Search-tag on labels, resets prior annotation on text classification hand labeling with multi_label=True
See original GitHub issueIt appears that the search function on labels in case of hand labeling - text classification with multiple labels clears all prior annotations on close. This creates a major bug, because it is not apparent immediately that the prior annotation labels have been reset since they are out of visible scope.
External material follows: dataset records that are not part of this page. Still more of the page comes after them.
/-- RE_LINE (R288): a line that another package was asked for comes in, or the head entry goes on. An empty reply while
acknowledgements are awaited says that a target line was poisoned (R371). -/
def execReLine (core q : Nat) (peerData : Option (List Byte)) (s : State) : Host.Outcome State Fault Refusal :=
  match s.head? core q with
  | none => .next s
  | some e =>
    .next (match peerData with
      | none => s.reStep core q e
      | some l =>
        if e.asked then s.reArrive core q e l
        else if e.acks ≠ 0 then s.onHead core q fun e => { e with poisoned := true }
        else s)

/-- QUEUE_SLOT_TAKE (R292): the op 1 request at the head of a queue takes slot tail. -/
def execQueueSlotTake (core q : Nat) (s : State) : Host.Outcome State Fault Refusal :=
  match s.head? core q with
  | none => .next s
  | some e =>
    match s.entryBlock e with
    | none => .next s
    | some b =>
      let x := b.queue (cpQueue e.record)
      .next (if e.toQueue && e.slot.isNone && decide (0 < x.free) && !x.served && s.mayStart core e then
        let y := { x with free := x.free - 1, tail := (x.tail + 1) % x.count, slots := lset x.slots x.tail (.filling e.total), served := true }
        (s.setBlock e.blk (b.setQueue (cpQueue e.record) y)).onHead core q fun e => { e with slot := some x.tail }
      else s)

/-- The fence at the head of a queue: its mask and number. -/
def Core.fenceAt (c : Core) (q : Nat) : Option (BitVec 4 × Nat) :=
  match (lget [] c.reQueues q).head? with
  | some { kind := .fence mask id, .. } => some (mask, id)
  | _ => none

/-- A fence is at the head of every queue that it names. -/
def Core.fenceDue (c : Core) : Option (BitVec 4 × Nat) :=
  (upFrom 0 4).findSome? fun q => match c.fenceAt q with
    | some f => if (upFrom 0 4).all fun p => !f.1.getLsbD p || c.fenceAt p == some f then some f else none
    | none => none

/-- QFENCE_RELEASE (R273): a fence with nothing ahead of it in any queue that it names leaves them all. -/
def execQfenceRelease (core : Nat) (s : State) : Host.Outcome State Fault Refusal :=
  let c := s.core core
  .next (match c.fenceDue with
    | none => s
    | some f => s.setCore core
        { c with reQueues := mapIdx (fun q l => if f.1.getLsbD q then l.drop 1 else l) 0 c.reQueues })

/-! ### The matrix array (R306, R307, R309, R316) -/

/-- The value of an element of A or B with its zero point and scale (R306). -/
def State.mmaElem (s : State) (b : Nat) (blk : Block) (code zmode : Nat) (const : Byte) (p : Option ElemPlan) : Option MElem :=
  p.map fun p =>
    let z := match zmode with
      | 0 => 0
      | 1 => const.toNat
      | _ => match p.zero with | some y => s.spotNat b blk y | none => 0
    let scale := match p.scale with
      | some y => scaleValue (s.spotNat b blk y)
      | none => .num false 1 0
    mElem (wordFmt code) z (s.spotNat b blk p.el) scale

/-- One column of an MMA: every row's accumulator is updated (R154). -/
def Seq.mmaColumn (q : Seq) (col : Nat) (rows : List (List (Option MElem))) (b : List (Option MElem)) : Seq :=
  (mapIdxed rows).foldl (fun q r =>
    let (x, fl) := mUpdate (q.accAt col r.1) r.2 b
    { q.setAcc col r.1 x with mstat := q.mstat ||| fl, mstatNow := q.mstatNow ||| fl }) q

/-- The spots of a plan's element, for the groups of R304. -/
def elSpots (l : List (Option ElemPlan)) : List Spot := l.filterMap fun p => p.map (·.el)

/-- Column k of a list of rows. -/
def columnOf (rows : List (List (Option ElemPlan))) (k : Nat) : List (Option ElemPlan) := rows.map fun r => lget none r k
The problems is even more pronounced if you are working with a large number of labels.
Steps to reproduce:
Create a DatasetForTextClassification
with an array of records created using
records = []
for idx, row in df.iterrows():
records.append(make_record(row))
dataset_rb = rb.DatasetForTextClassification(records)
def make_record(row):
record = rb.TextClassificationRecord(
text = row["text"],
multi_label = True
)
return row
Assign a large amount of labels to the dataset
settings = rb.TextClassificationSettings(label_schema=get_lots_of_labels())
# apply settings to new or already existing dataset
rb.configure_dataset("my_dataset_name", settings=settings)
# logging to the newly created dataset triggers the validation checks
rb.log(dataset_rb, "my_dataset_name")
Switch to the web app and try hand labeling, use the search on the labels (not the record) for toggling select, try a few search string and clear out search string after making selections, only the most recent labels maintain state, all prior label toggles get reset.
Appears to be a state management issue.
Issue Analytics
- State:
- Created a year ago
- Comments:6 (3 by maintainers)
Thanks for reporting @dhruvsakalley
We will take a look at this problem as soon as possible
Thanks for confirming, I would like to add that if you reset prior annotations without confirmation, it leads to the possibility of lost work. It might be useful to have an undo in case of accidents like these. Some tools like prodigy keep a track of last n actions in the session and commit as a separate step, which I find very useful as a quick way to go back and change a label based on a new observation or undo a mistake that happened, which makes the annotation flow faster.